Свои сто фунтов лучшие носильщики индейских племен несли на ремнях, охватывающих голову. Может быть, именно этот способ крепления поклажи и помешал остальным носильщикам приблизиться к стофунтовому рубежу, но сто английских фунтов — это всего–навсего сорок пять килограммов: пуд муки, предназначенной для оладьев, пуд крупы и сахара и до пуда снасти и охотничьего снаряжения. В вес снаряжения у нас никогда не входил вес топора, патронташа и ружья — все это было помимо сорока пяти килограммов и вместе с сорока пятью килограммами хватало только на месяц жизни. Но бывало, что человек забирался в лес и на полтора месяца. А если к рекордным фунтам добавить, что нашим рыбакам и охотникам по весне приходилось преодолевать дорогу до Вологодского ручья без отдыха, ибо остановиться и сбросить ношу попросту было негде, то, наверное, можно предположить, что ремни на голове были далеко не идеальным способом крепления поклажи и что славяне несколько подвинули славу лесных жителей Североамериканского континента…

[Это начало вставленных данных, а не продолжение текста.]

-- ==== Sys2Proof/Certificates/Slice0/Obligations.lean ====
section
/-! DEFINITION. The statements for the provers. Each is about `exec` on one instruction, about
`step`, or about a function the meanings are built from; `State` is any state unless a hypothesis
says otherwise. A state equation `exec i s = .next { s with ... }` says the result, the completion
and the frame at once: every field not named is unchanged, the bus port, the queues and the host
port's record among them. The block has no byte memory, so no frame speaks of one. -/

open Sys2Proof Sys2Proof.Machine

/-! ## The step and the encodings -/

/-- R8, R23: when the next input is a host write of `w` to CMD and the bytes of `w` decode to the
well-formed instruction `i`, the step is `i`'s meaning on the state with that input taken, and then
the write completes, or, if the command stays pending, the block holds the word as written (R34;
the model's reading, log 9). -/
def Obligations.StepRunsTheIssuedCommand : Prop :=
  ∀ (s : State) (w : Word) (rest : List Input) (i : Instr),
    s.pending = none → s.inputs = .access (HostAccess.store .cmd w) :: rest →
    decodeBytes (wordBytes w) = .ok i → i.wellFormed = true →
    ∃ t, exec i { s with inputs := rest } = .next t ∧
      step s = .next (match t.pending with
        | none => { t with hostOut := t.hostOut ++ [.writeDone] }
        | some p => { t with pending := some { p with word := w } })

/-- The model's choice (log 10): a sequencer start with a byte that decodes to the well-formed
instruction `i` runs `i`'s meaning on the state with that input taken. -/
def Obligations.StepRunsTheSensorCommand : Prop :=
  ∀ (s : State) (c : Byte) (rest : List Input) (i : Instr),
    s.pending = none → s.inputs = .sequence c :: rest →
    decodeBytes [c] = .ok i → i.wellFormed = true →
    step s = exec i { s with inputs := rest }

/-- The worked encodings of R96, one word per family from R95, and the two sensor command bytes of
E1 decode as the spec says. -/
def Obligations.WorkedEncodingsDecode : Prop :=
  decodeWord 0x00003102#32 = .crcPutByte 0x31#8 ∧
  decodeWord 0x00085A03#32 = .crcPutSa 0x5A#8 true ∧
  decodeWord 0x00000704#32 = .read 0b000#3 0x07#8 ∧
  decodeWord 0x00010E04#32 = .read 0b001#3 0x0E#8 ∧
  decodeWord 0x00000E07#32 = .writeEeprom 0x0E#8 ∧
  decodeWord 0x00000008#32 = .sessionInit ∧
  decodeWord 0x0000000A#32 = .sessionClose ∧
  decodeWord 0x0000000B#32 = .reservedB ∧
  decodeBytes [0x07#8] = .ok (.smbusRamRead 0x07#5) ∧
  decodeBytes [0x2E#8] = .ok (.smbusEepromRead 0x0E#5)

/-- Decode and encode agree: for every well-formed instruction, with every operand, the decoder
reads from its bytes the instruction itself, or READ where READ's words have a second name (R78,
R96). -/
def Obligations.DecodeEncodeAgree : Prop :=
  ∀ i : Instr, i.wellFormed = true → decodeBytes (encode i) = .ok i.canonical

/-- The other direction: the command word of the decoded instruction is the word with every bit
cleared that its command's encoding of R95 does not hold (R70 to R75). That is every bit the command
does not use, but for WRITE_EEPROM, which ignores ARG (R71, R72, R140) and keeps it as an operand:
the model's reading (log 11). -/
def Obligations.EncodeDecodeKeepsUsedBits : Prop :=
  ∀ w : Word,
    encodeWord (decodeWord w) = w &&&
      (if w.extractLsb' 0 4 = 2#4 ∨ w.extractLsb' 0 4 = 7#4 then 0x0000FF0F#32
       else if w.extractLsb' 0 4 = 3#4 then 0x0008FF0F#32
       else if w.extractLsb' 0 4 = 4#4 then 0x0007FF0F#32
       else 0x0000000F#32)

/-- R75: a word executes as any word with the same CODE and the same fields its command uses; in
particular as itself with bits 7:4 and 31:20 cleared. -/
def Obligations.UnusedBitsAreIgnored : Prop :=
  (∀ (w : Word) (s : State), exec (decodeWord (w &&& 0x000FFF0F#32)) s = exec (decodeWord w) s) ∧
  (∀ (w w' : Word) (s : State),
    w.extractLsb' 0 4 = w'.extractLsb' 0 4 →
    (w.extractLsb' 0 4 = 2#4 ∨ w.extractLsb' 0 4 = 3#4 ∨ w.extractLsb' 0 4 = 4#4 →
      w.extractLsb' 8 8 = w'.extractLsb' 8 8) →
    (w.extractLsb' 0 4 = 4#4 → w.extractLsb' 16 3 = w'.extractLsb' 16 3) →
    (w.extractLsb' 0 4 = 3#4 → w.getLsbD 19 = w'.getLsbD 19) →
    exec (decodeWord w) s = exec (decodeWord w') s)

/-- No instruction's meaning ends in a fault or a refusal, in any state. -/
def Obligations.EveryInstructionAnswersANextState : Prop :=
  ∀ (i : Instr) (s : State), ∃ t, exec i s = .next t

/-! ## Reset and the pending command -/

/-- R210, R212: the state after block reset holds the values of R210, and a block reset input gives
those values in every state, a pending command or not, with no bus request made. -/
def Obligations.BlockResetSetsEveryRegister : Prop :=
  State.reset.AtReset ∧
  ∀ (s : State) (rest : List Input), s.inputs = .blockReset :: rest →
    ∃ t, step s = .next t ∧ t.AtReset ∧ t.bus.log = s.bus.log

/-- R8, R220: while a command is pending the host port is stalled: a step changes nothing unless a
block reset is the next input. -/
def Obligations.PendingCommandStallsTheHostPort : Prop :=
  ∀ (s : State) (p : Pending), s.pending = some p →
    (∀ rest, s.inputs ≠ .blockReset :: rest) → step s = .next s

/-- R9, R34, R219: a command whose next answer never comes stays pending: it holds its word, the
request that has no answer and the words staged so far; no register changes and ERR is not written.
For the bind of SESSION_INIT and for every read of SESSION_INIT, REFRESH and READ_CONFIG, whether
the port says `never` or its answers have run out; `vs` are the words of the reads that were
answered well before it. READ is in ReadChecksInOrder, the sensor commands in SensorCommandFailures.
How a missing answer and a pending command are held is the model's (logs 1, 2 and 9); that TXN_CRC
keeps its value is the model's reading (log 8). -/
def Obligations.UnansweredCommandStaysPending : Prop :=
  (∀ s : State, s.verified = false → s.bus.binds.headD .never = .never →
    exec .sessionInit s = .next { s with
      pending := some { word := 0x00000008#32, request := .bind s.slaveAddr, staged := [] }
      bus := { s.bus with
        binds := s.bus.binds.tail, log := s.bus.log ++ [.bind s.slaveAddr] } }) ∧
  (∀ (s : State) (vs : List Half) (cmd : Byte) (brest : List BindAnswer)
    (rest : List XferAnswer),
    s.verified = false → (vs ≠ [] → s.slaveAddr.toNat < 0x80) →
    s.bus.binds = .ok :: brest →
    sessionInitBytes[vs.length]? = some cmd →
    (∀ st ∈ vs.head?, AddrCheckPasses s.addrCheckMode st s.slaveAddr) →
    s.bus.xfers = List.zipWith (goodAnswer s.slaveAddr) sessionInitBytes vs ++ rest →
    rest.headD .never = .never →
    exec .sessionInit s = .next { s with
      pending := some
        { word := 0x00000008#32, request := .xfer s.slaveAddr cmd, staged := vs }
      bus :=
        { binds := brest, xfers := rest.tail
          log := s.bus.log ++ (sessionInitRequests s.slaveAddr).take (vs.length + 2) } }) ∧
  (∀ (s : State) (vs : List Half) (cmd : Byte) (rest : List XferAnswer),
    s.verified = true → (vs ≠ [] → s.slaveAddr.toNat < 0x80) →
    refreshBytes[vs.length]? = some cmd →
    s.bus.xfers = List.zipWith (goodAnswer s.slaveAddr) refreshBytes vs ++ rest →
    rest.headD .never = .never →
    exec .refresh s = .next { s with
      pending := some
        { word := 0x00000009#32, request := .xfer s.slaveAddr cmd, staged := vs }
      bus := { s.bus with
        xfers := rest.tail
        log := s.bus.log ++ (refreshRequests s.slaveAddr).take (vs.length + 1) } }) ∧
  ∀ s : State, s.verified = true → s.bus.xfers.headD .never = .never →
    exec .readConfig s = .next { s with
      pending := some
        { word := 0x00000005#32, request := .xfer s.slaveAddr 0x25#8, staged := [] }
      bus := { s.bus with
        xfers := s.bus.xfers.tail, log := s.bus.log ++ [.xfer s.slaveAddr 0x25#8] } }

/-! ## The commands without a bus request -/

/-- R165: NOP writes ERR = 0 and nothing else, for every word with CODE 0. -/
def Obligations.NopOnlyClearsErr : Prop :=
  encodeWord .nop = 0x00000000#32 ∧
  (∀ w : Word, w.extractLsb' 0 4 = 0x0#4 → decodeWord w = .nop) ∧
  ∀ s : State, exec .nop s = .next { s with err := 0#4 }

/-- R107: CRC_RESET zeroes CRC_ACC, writes ERR = 0 and nothing else. -/
def Obligations.CrcResetZeroesTheAccumulator : Prop :=
  encodeWord .crcReset = 0x00000001#32 ∧
  (∀ w : Word, w.extractLsb' 0 4 = 0x1#4 → decodeWord w = .crcReset) ∧
  ∀ s : State, exec .crcReset s = .next { s with crcAcc := 0x00#8, err := 0#4 }

/-- R108: CRC_PUT_BYTE feeds ARG to CRC_ACC, writes ERR = 0 and nothing else; with the corner values
of the rule. -/
def Obligations.CrcPutByteFeedsArg : Prop :=
  (∀ b : Byte, encodeWord (.crcPutByte b) = (b.setWidth 32 <<< 8) ||| 0x2#32) ∧
  (∀ w : Word, w.extractLsb' 0 4 = 0x2#4 → decodeWord w = .crcPutByte (w.extractLsb' 8 8)) ∧
  (∀ (b : Byte) (s : State),
    exec (.crcPutByte b) s = .next { s with crcAcc := crcStep s.crcAcc b, err := 0#4 }) ∧
  (∀ b : Byte, crcStep b b = 0x00#8) ∧
  crcStep 0x00#8 0x80#8 = 0x89#8 ∧ crcStep 0x00#8 0xFF#8 = 0xF3#8 ∧
  crcStep 0x00#8 0x01#8 = 0x07#8 ∧ crcStep 0x00#8 0x31#8 = 0x97#8

/-- R104, R109: CRC_PUT_SA feeds `(a << 1) | rw` for an address below 0x80 with ERR = 0, and for
every other address only writes ERR = 1. -/
def Obligations.CrcPutSaFeedsOrRejects : Prop :=
  (∀ (a : Byte) (rw : Bool), encodeWord (.crcPutSa a rw) =
    ((if rw then 1#32 else 0#32) <<< 19) ||| (a.setWidth 32 <<< 8) ||| 0x3#32) ∧
  (∀ w : Word, w.extractLsb' 0 4 = 0x3#4 →
    decodeWord w = .crcPutSa (w.extractLsb' 8 8) (w.getLsbD 19)) ∧
  ∀ (a : Byte) (rw : Bool) (s : State),
    exec (.crcPutSa a rw) s = .next
      (if 0x80 ≤ a.toNat then { s with err := 1#4 }
       else { s with
         crcAcc := crcStep s.crcAcc ((a <<< 1) ||| (if rw then 0x01#8 else 0x00#8)), err := 0#4 })

/-- R110: value(): a host read of offset 0x10 returns CRC_ACC zero-extended and changes nothing, ERR
included; at another width it is a HostBusError. -/
def Obligations.CrcValueReadsTheAccumulator : Prop :=
  HostAccess.atAddress .read (Config.hostBase + 0x10) 4 0#32 = HostAccess.load .crc ∧
  (∀ (s : State) (rest : List Input), s.pending = none →
    s.inputs = .access (HostAccess.load .crc) :: rest →
    step s = .next { s with
      inputs := rest, hostOut := s.hostOut ++ [.readData (s.crcAcc.setWidth 32)] }) ∧
  ∀ (s : State) (n : Nat) (rest : List Input), s.pending = none → n ≠ 4 →
    s.inputs = .access { kind := .read, off := 0x10, width := n, value := 0#32 } :: rest →
    step s = .next { s with inputs := rest, hostOut := s.hostOut ++ [.busError] }

/-- R139: READ_FLAGS writes ERR = 5 (NotImplemented) in every state and nothing else. -/
def Obligations.ReadFlagsIsNotImplemented : Prop :=
  encodeWord .readFlags = 0x00000006#32 ∧
  (∀ w : Word, w.extractLsb' 0 4 = 0x6#4 → decodeWord w = .readFlags) ∧
  ∀ s : State, exec .readFlags s = .next { s with err := 5#4 }

/-- R140: WRITE_EEPROM writes ERR = 5 (NotImplemented) for every operand, in every state, and
nothing else. -/
def Obligations.WriteEepromIsNotImplemented : Prop :=
  (∀ a : Byte, encodeWord (.writeEeprom a) = (a.setWidth 32 <<< 8) ||| 0x7#32) ∧
  (∀ w : Word, w.extractLsb' 0 4 = 0x7#4 → decodeWord w = .writeEeprom (w.extractLsb' 8 8)) ∧
  ∀ (a : Byte) (s : State), exec (.writeEeprom a) s = .next { s with err := 5#4 }

/-- R163: SESSION_CLOSE ends the session, returns the temperatures to the sentinel, writes ERR = 0
and nothing else. -/
def Obligations.SessionCloseEndsTheSession : Prop :=
  encodeWord .sessionClose = 0x0000000A#32 ∧
  (∀ w : Word, w.extractLsb' 0 4 = 0xA#4 → decodeWord w = .sessionClose) ∧
  ∀ s : State, exec .sessionClose s = .next { s with
    verified := false, tempValid := false,
    tempTa := 0x80000000#32, tempTobj1 := 0x80000000#32, tempTobj2 := 0x80000000#32,
    err := 0#4 }

/-- R76: every word with CODE 0xB to 0xF only writes ERR = 6 (InvalidCommand), in every state; the
five reserved rows are the ones those words decode to. -/
def Obligations.ReservedCodesAreInvalidCommand : Prop :=
  (∀ (w : Word) (s : State), 0xB ≤ (w.extractLsb' 0 4).toNat →
    decodeWord w ∈ [Instr.reservedB, .reservedC, .reservedD, .reservedE, .reservedF] ∧
    exec (decodeWord w) s = .next { s with err := 6#4 }) ∧
  ∀ i ∈ [Instr.reservedB, .reservedC, .reservedD, .reservedE, .reservedF],
    ∀ s : State, exec i s = .next { s with err := 6#4 }

/-! ## The CRC unit -/

/-- R100, R101: CrcStep is the loop of the rule: XOR, then eight times a left shift, with the
polynomial 0x07 added when the top bit was set. -/
def Obligations.CrcStepIsTheLoop : Prop :=
  ∀ c b : Byte, crcStep c b =
    (fun v : Byte => if v.getLsbD 7 then (v <<< 1) ^^^ 0x07#8 else v <<< 1)^[8] (c ^^^ b)

/-- R106: CrcStep(c, b) is entry `c ^ b` of the table of 95_test_vectors.md V1. -/
def Obligations.CrcStepIsTheTable : Prop :=
  crcTable.length = 256 ∧
  (∀ i : Byte, crcTable[i.toNat]? = some (crcStep 0x00#8 i)) ∧
  ∀ c b : Byte, crcTable[(c ^^^ b).toNat]? = some (crcStep c b)

/-- R111: a message followed by its own CRC gives zero, and so do zero bytes alone. -/
def Obligations.CrcOfMessageAndItsCrcIsZero : Prop :=
  (∀ m : List Byte, crcFeed 0x00#8 (m ++ [crcFeed 0x00#8 m]) = 0x00#8) ∧
  ∀ n : Nat, crcFeed 0x00#8 (List.replicate n 0x00#8) = 0x00#8

/-- The validator tells apart any two byte sequences that differ in exactly one byte, from any
start value: a single corrupted byte of a frame, however many of its bits, is always detected. -/
def Obligations.CrcDetectsOneCorruptedByte : Prop :=
  ∀ (c x y : Byte) (before after : List Byte), x ≠ y →
    crcFeed c (before ++ x :: after) ≠ crcFeed c (before ++ y :: after)

/-- The validator is the cyclic redundancy check of the polynomial x^8 + x^2 + x + 1, MSB first,
start value 0, no final XOR: the CRC of a message, as a polynomial over the field of two elements,
is the remainder of the message times x^8. -/
def Obligations.CrcIsThePolynomialRemainder : Prop :=
  let poly : Byte → Polynomial (ZMod 2) := fun b =>
    ∑ i : Fin 8, if b.getLsbD i then (Polynomial.X : Polynomial (ZMod 2)) ^ (i : Nat) else 0
  ∀ m : List Byte,
    poly (crcFeed 0x00#8 m) =
      (m.foldl (fun acc b => acc * Polynomial.X ^ 8 + poly b) 0 * Polynomial.X ^ 8) %ₘ
        (Polynomial.X ^ 8 + Polynomial.X ^ 2 + Polynomial.X + 1)

/-- R122: the expected PEC: an error for a slave address with bit 7 set, else the CRC of the five
frame bytes in order. -/
def Obligations.PecCoversTheFrame : Prop :=
  ∀ sa cmd d0 d1 : Byte, pec sa cmd d0 d1 =
    if 0x80 ≤ sa.toNat then .error .invalidAddress
    else .ok (crcFeed 0x00#8 [sa <<< 1, cmd, (sa <<< 1) ||| 0x01#8, d0, d1])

Уходить из дому не всегда просто даже тогда, когда хорошо знаешь, что скоро вернешься обратно. Нелегко рас–ставаться с тобой и близким людям. А если твоя дорога не очень точно оговорена в сроках, а если ты уходишь по трудной дороге и, случись что в пути, тебе некому будет помочь… Как тогда? А как тогда, если с твоей дороги, бывало, и не возвращались? В такую дорогу отпускать человека совсем не просто, и, наверное, очень надо, чтобы тебя кто‑то хранил там, в пути, хранил своей доброй памятью, а может, и доброй силой…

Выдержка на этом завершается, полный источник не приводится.